People with schizophrenia are at considerably higher risk of cardiometabolic morbidity than the general population. Second-generation antipsychotic drugs contribute to that risk partly through their weight gain effects, exacerbating an already high burden of disease. While standard ‘as-randomized’ analyses of clinical trials provide valuable information, they ignore adherence patterns across treatment arms, confounding estimates of realized treatment exposure on outcome. We assess the effect of specific second-generation antipsychotics on weight gain, defined as at least a 7% increase in weight from randomization, using a Bayesian hierarchical model network meta-analysis with individual patient level data. Our data consisted of 14 randomized clinical trials contributing 5923 subjects (mean age = 39 [SD = 12]) assessing various combinations of olanzapine (n = 533), paliperidone (n = 3482), risperidone (n = 540), and placebo (n = 1368). The median time from randomization to dropout or trial completion was 6 weeks (range: 0–60 weeks). The unadjusted probability of weight gain in the placebo group was 4.8% across trials. For each 10 g chlorpromazine equivalent dose increase in olanzapine, the odds of weight gain increased by 5 (95% credible interval: 1.4, 5.3); the effect of risperidone (odds ratio = 1.6 [0.25, 9.1]) was estimated with considerable uncertainty but no different from paliperidone (odds ratio = 1.3 [1.2, 1.5]).
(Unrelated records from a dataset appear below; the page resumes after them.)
/-- The g, v and mask registers that an instruction reads: those that its fields name, those that it implies, and a destination of which it keeps a part. Its result depends on no other. -/
def readNames : Instr → List RegName
  | .jr a => [.g a.r]
  | .callr a => [.g a.r]
  | .ret => [.g 63]
  | .uiret => [.g 59, .g 60, .g 61]
  | .bcc a b _ _ _ _ => [.g a.r, .g b.r]
  | .start _ a _ => .g a.r :: passedNames
  | .split _ a _ => .k a :: m0Name :: passedNames
  | .add _ a b => [.g a.r, .g b.r]
  | .sub _ a b => [.g a.r, .g b.r]
  | .addW _ a b => [.g a.r, .g b.r]
  | .subW _ a b => [.g a.r, .g b.r]
  | .and _ a b => [.g a.r, .g b.r]
  | .or _ a b => [.g a.r, .g b.r]
  | .xor _ a b => [.g a.r, .g b.r]
  | .andn _ a b => [.g a.r, .g b.r]
  | .shl _ a b => [.g a.r, .g b.r]
  | .shr _ a b => [.g a.r, .g b.r]
  | .sra _ a b => [.g a.r, .g b.r]
  | .rol _ a b => [.g a.r, .g b.r]
  | .mul _ a b => [.g a.r, .g b.r]
  | .mulh _ a b => [.g a.r, .g b.r]
  | .mulhu _ a b => [.g a.r, .g b.r]
  | .mulW _ a b => [.g a.r, .g b.r]
  | .div _ a b => [.g a.r, .g b.r]
  | .divu _ a b => [.g a.r, .g b.r]
  | .rem _ a b => [.g a.r, .g b.r]
  | .remu _ a b => [.g a.r, .g b.r]
  | .min _ a b => [.g a.r, .g b.r]
  | .max _ a b => [.g a.r, .g b.r]
  | .minu _ a b => [.g a.r, .g b.r]
  | .maxu _ a b => [.g a.r, .g b.r]
  | .slt _ a b => [.g a.r, .g b.r]
  | .sltu _ a b => [.g a.r, .g b.r]
  | .seq _ a b => [.g a.r, .g b.r]
  | .sne _ a b => [.g a.r, .g b.r]
  | .clz _ a => [.g a.r]
  | .ctz _ a => [.g a.r]
  | .popc _ a => [.g a.r]
  | .brev _ a => [.g a.r]
  | .sextB _ a => [.g a.r]
  | .sextH _ a => [.g a.r]
  | .sextW _ a => [.g a.r]
  | .bswap _ a => [.g a.r]
  | .abs _ a => [.g a.r]
  | .neg _ a => [.g a.r]
  | .addi _ a _ => [.g a.r]
  | .andi _ a _ => [.g a.r]
  | .ori _ a _ => [.g a.r]
  | .xori _ a _ => [.g a.r]
  | .shli _ a _ => [.g a.r]
  | .shri _ a _ => [.g a.r]
  | .srai _ a _ => [.g a.r]
  | .roli _ a _ => [.g a.r]
  | .slti _ a _ => [.g a.r]
  | .sltiu _ a _ => [.g a.r]
  | .lih d _ => [.g d]
  | .bfx _ a _ _ => [.g a.r]
  | .bfxu _ a _ _ => [.g a.r]
  | .bfi d a _ _ => [.g d, .g a.r]
  | .cmov _ a b c => [.g a.r, .g b.r, .g c.r]
  | .madd _ a b c => [.g a.r, .g b.r, .g c.r]
  | .ld _ a _ _ _ _ => [.g a.r]
  | .st d a _ _ _ => [.g d, .g a.r]
  | .ldx _ a b _ _ _ _ => [.g a.r, .g b.r]
  | .stx d a b _ _ _ => [.g d, .g a.r, .g b.r]
  | .ldv _ a _ => [.g a.r]
  | .stv d a _ => [.v d, .g a.r]
  | .ldvs _ a b pr _ => [.g a.r, .g b.r] ++ predName pr
  | .stvs d a b pr _ => [.v d, .g a.r, .g b.r] ++ predName pr
  | .gath _ a b pr _ _ _ => [.g a.r, .v b.r] ++ predName pr
  | .scatv d a b pr _ _ => [.v d, .g a.r, .v b.r] ++ predName pr
  | .ldf _ a _ => [.g a.r]
  | .stf d a => [.g d, .g a.r]
  | .clrf a => [.g a.r]
  | .swap _ a b _ => [.g a.r, .g b.r]
  | .cas _ a b c _ => [.g a.r, .g b.r, .g c.r]
  | .fadd _ a b _ => [.g a.r, .g b.r]
  | .pref a _ _ _ => [.g a.r]
  | .wmap _ a b c _ => [.g a.r, .g b.r, .g c.r]
  | .upd a b _ => [.g a.r, .g b.r]
  | .updv a b c pr _ _ => [.g a.r, .v b.r, .v c.r] ++ predName pr
  | .ureg _ a => [.g a.r]
  | .uregRel _ a => [.g a.r]
  | .uflush a => [.g a.r]
  | .qgset a b => [.g a.r, .k b]
  | .ldnm _ a _ => [.g a.r, m0Name]
  | .qcmp _ a _ _ _ => [.g a.r, m0Name]
  | .qadd a _ _ => [.g a.r, m0Name]
  | .qaddi _ _ _ => [m0Name]
  | .qfadd a _ => [.g a.r, m0Name]
  | .qst a _ _ => [.g a.r, m0Name]
  | .qld _ _ _ => [m0Name]
  | .qgath _ a _ _ => [.g a.r, m0Name]
  | .qscat d a _ _ => [.v d, .g a.r, m0Name]
  | .mand _ a b => [.k a, .k b]
  | .mor _ a b => [.k a, .k b]
  | .mxor _ a b => [.k a, .k b]
  | .mandn _ a b => [.k a, .k b]
  | .mpopc _ a => [.k a]
  | .mfirst _ a => [.k a]
  | .mtest _ a => [.k a]
  | .mmov _ a => [.k a]
  | .mfromg d a _ => [.k d, .g a.r]
  | .mtog _ a _ => [.k a]
  | .sopenA _ a _ => [.g a.r]
  | .sopenF _ a _ => [.g a.r]
  | .sadv d a _ => .g a.r :: streamName d
  | .sadvto d a _ => .g a.r :: streamName d
  | .stend _ a => streamName a
  | .speek _ a => streamName a
  | .sclose a => streamName a
  | .sisect d a b c => [.g d, .g a, .g b, .g c]
  | .smerge d a b => [.g d, .g a, .g b]
  | .vadd d a b _ pr => [.v a.r, .v b.r] ++ predName pr ++ oldDest d pr.isSome
  | .vsub d a b _ pr => [.v a.r, .v b.r] ++ predName pr ++ oldDest d pr.isSome
  | .vmul d a b _ pr => [.v a.r, .v b.r] ++ predName pr ++ oldDest d pr.isSome
  | .vmulh d a b _ pr => [.v a.r, .v b.r] ++ predName pr ++ oldDest d pr.isSome
  | .vmin d a b _ pr => [.v a.r, .v b.r] ++ predName pr ++ oldDest d pr.isSome
  | .vmax d a b _ pr => [.v a.r, .v b.r] ++ predName pr ++ oldDest d pr.isSome
  | .vabsd d a b _ pr => [.v a.r, .v b.r] ++ predName pr ++ oldDest d pr.isSome
  | .vfma d a b _ pr => [.v d, .v a.r, .v b.r] ++ predName pr
  | .vfms d a b _ pr => [.v d, .v a.r, .v b.r] ++ predName pr
  | .vand d a b _ pr => [.v a.r, .v b.r] ++ predName pr ++ oldDest d pr.isSome
  | .vor d a b _ pr => [.v a.r, .v b.r] ++ predName pr ++ oldDest d pr.isSome
  | .vxor d a b _ pr => [.v a.r, .v b.r] ++ predName pr ++ oldDest d pr.isSome
  | .vandn d a b _ pr => [.v a.r, .v b.r] ++ predName pr ++ oldDest d pr.isSome
  | .vshl d a b _ pr => [.v a.r, .v b.r] ++ predName pr ++ oldDest d pr.isSome
  | .vshr d a b _ pr => [.v a.r, .v b.r] ++ predName pr ++ oldDest d pr.isSome
  | .vsra d a b _ pr => [.v a.r, .v b.r] ++ predName pr ++ oldDest d pr.isSome
  | .vcmp _ a b _ _ pr => [.v a.r, .v b.r] ++ predName pr
  | .vsel _ a b _ pr => [.v a.r, .v b.r, .k (.p pr)]
  | .vbcast d a _ pr => [.g a.r] ++ predName pr ++ oldDest d pr.isSome
  | .vextr _ a b _ => [.v a.r, .g b.r]
  | .vins d a b _ => [.v d, .g a.r, .g b.r]
  | .vperm d a b _ pr => [.v a.r, .v b.r] ++ predName pr ++ oldDest d pr.isSome
  | .vrot _ a b _ => [.v a.r, .g b.r]
  | .vredadd _ a _ pr => [.v a.r] ++ predName pr
  | .vredmin _ a _ pr => [.v a.r] ++ predName pr
  | .vredmax _ a _ pr => [.v a.r] ++ predName pr
  | .vredor _ a _ pr => [.v a.r] ++ predName pr
  | .vscan d a _ _ pr => [.v a.r] ++ predName pr ++ oldDest d pr.isSome
  | .vcvt d a dt ty _ _ pr => [.v a.r] ++ predName pr ++ oldDest d (pr.isSome || decide (dt.width < ty.width))
  | .vcompress _ a _ pr => [.v a.r, .k (.p pr)]
  | .vexpand _ a _ pr => [.v a.r, .k (.p pr)]
  | .vsort d a _ _ pr => [.v a.r] ++ predName pr ++ oldDest d pr.isSome
  | .vdot4 d a b _ pr => [.v d, .v a.r, .v b.r] ++ predName pr
  | .vrcp d a _ pr => [.v a.r] ++ predName pr ++ oldDest d pr.isSome
  | .vrsq d a _ pr => [.v a.r] ++ predName pr ++ oldDest d pr.isSome
  | .vexp2 d a _ pr => [.v a.r] ++ predName pr ++ oldDest d pr.isSome
  | .vlog2 d a _ pr => [.v a.r] ++ predName pr ++ oldDest d pr.isSome
  | .vdiv d a b _ pr => [.v a.r, .v b.r] ++ predName pr ++ oldDest d pr.isSome
  | .vsqrt d a _ pr => [.v a.r] ++ predName pr ++ oldDest d pr.isSome
  | .bcenc _ a _ _ => [.v a.r]
  | .bcdec _ a b _ => [.v a.r, .g b.r]
  | .mxcfg a => [.g a.r]
  | .mxmm _ a b _ => [.g a.r, .g b.r]
  | .mxmms _ a b c e _ => [.v a.r, .v b.r, .v c.r, .g e.r]
  | .mxprune d a b _ => [.v d, .v a.r, .v b.r]
  | .mxld _ a b => [.g a.r, .g b.r]
  | .mxst a b _ _ _ => [.g a.r, .g b.r]
  | .zrd _ _ b => [.g b.r]
  | .zwr _ a b => [.v a.r, .g b.r]
  | .mxrem a => [.g a.r]
  | .cpy _ a _ _ => [.g a.r]
  | .cpym _ a _ _ => [.g a.r]
  | .gathr _ a _ _ => [.g a.r]
  | .scatr _ a _ _ => [.g a.r]
  | .embag _ a _ _ => [.g a.r]
  | .coll _ a _ _ => [.g a.r]
  | .barrd _ a => [.g a.r]
  | .bwany _ a => [.g a.r]
  | .bdom _ a => [.g a.r]
  | .qcfgSet a _ => [.g a.r]
  | .qcfgPut a _ => [.g a.r]
  | .slice _ a b => [.g a.r, .g b.r]
  | .sjoin _ a => [.g a.r]
  | .yields a b => [.g a.r, .g b.r]
  | .wlapp a b => [.g a.r, .g b.r]
  | .wlpop _ a _ _ => [.g a.r]
  | .send a b => [.g a.r, .g b.r]
  | .sendE a b => [.g a.r, .g b.r]
  | .mtcr a _ => [.g a.r]
  | .tlbinvPage d a => [.g d, .g a.r]
  | .tlbinvAsid d => [.g d]
  | .csave _ a => [.g a.r]
  | .crstr _ a => [.g a.r]
  | .bist _ a => [.g a.r]
  | .call _ | .li _ _ | .addpc _ _ | .mset _ | .mclr _ | .cpywait _ _ _ | .cpyst _ _ | .cpyres _ _ | .qcfgGet _ _ | .mfcr _ _
  | .nop | .retire | .yld | .j _ | .waitf | .fenceFull _ | .fenceAcq _ | .fenceRel _ | .fenceEng _ | .fenceInsn | .wunmap _
  | .wflush _ | .winv _ | .uwait | .mxzero _ | .mxwait _ | .barr _ | .bwait _ | .mtxlk _ | .mtxul _ | .semp _ | .semv _
  | .wlquiet _ | .trap _ | .eret | .tlbinvAll | .wfi | .moduleReset | .bootRomFallback | .bootImageVerify | .bootRetry | .dispatchPlace
  | .contextStartingEnd | .helperRetireComplete | .sliceEnd | .joinContinuationEnqueue | .dualSignatureCompare | .heldRecordEnqueue | .energyWindow
  | .budgetTrap | .contextStop | .yardRequestAccept | .yardEntryResolve | .producerComplete | .ldfDeferredAnswer | .barrierPhaseComplete
  | .copySrcEvent | .copyVisEvent | .engineDoorbell | .copyFault | .copyFaultEntry | .copyCompletionInterrupt | .poisonedDataFault | .machineCheck
  | .streamRefill | .updateBufferDrain | .uGrantRequest | .uGrantReturn | .bushelPairAccept | .binPageApply | .homeReadRequest | .homeOwnershipRequest
  | .homeAtomic | .writeBackArrival | .shroudSnoop | .fillReturn | .pageWalkComplete | .mxuOperationStart | .mxuOperationComplete
  | .mxremCommandArrival | .guestCommandComplete | .sendPacketDeliver | .worklistAppendArrival | .worklistQuiescence | .launchPacket
  | .residencyReport | .coreEnterC2 | .clusterEnterC3 | .dieEnterC4 | .unitWake | .wakeExitLatencyEnd | .hostLtrMessage | .hostBarAccess
  | .peerRequestArrival | .peerRequestTimeout | .linkFailure | .supplyDroop | .dieOvertempClockLimit | .thermalTrip | .bistComplete | .lanemargStart
  | .laneMarginDone | .binConfigWrite | .mbxReadDefectMap | .mbxAttestationReport | .mbxSetMarginv | .mbxSendUet | .mbxIdentityCertificate
  | .registerWrite | .droopClockStepEnd | .overtempClockLimitEnd | .powerOn | .linkTraining | .dhcpv6Reply | .bootFetchFailure
  | .contextRestoreComplete | .dieSupplySetPointChange => []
与一般人群相比，精神分裂症患者发生心脏代谢疾病的风险要高得多。第二代抗精神病药物部分地通过其体重增加效应而导致这种风险，加剧了本已很高的疾病负担。尽管标准的“随机化”临床试验分析提供了有价值的信息，但它们忽略了各个治疗方案之间的依从性模式，混淆了实际治疗效果对结果的估计。我们使用具有个别患者水平数据的贝叶斯分层模型网络元分析，评估特定的第二代抗精神病药对体重增加的影响，体重增加被定义为随机化导致体重增加至少7％。n  = 533），帕潘立酮（n  = 3482），利培酮（n  = 540）和安慰剂（n  = 1368）。从随机分组到辍学或试验完成的中值时间为6周（范围：0-60周）。在整个试验中，安慰剂组体重增加的未经调整的概率为4.8％。奥氮平每增加10克氯丙嗪当量剂量，体重增加几率增加5（95％可信区间：1.4、5.3）；估计利培酮的作用（比值= 1.6 [0.25，9.1]）具有相当大的不确定性，但与帕潘立酮（比值= 1.3 [1.2，1.5]）没有区别。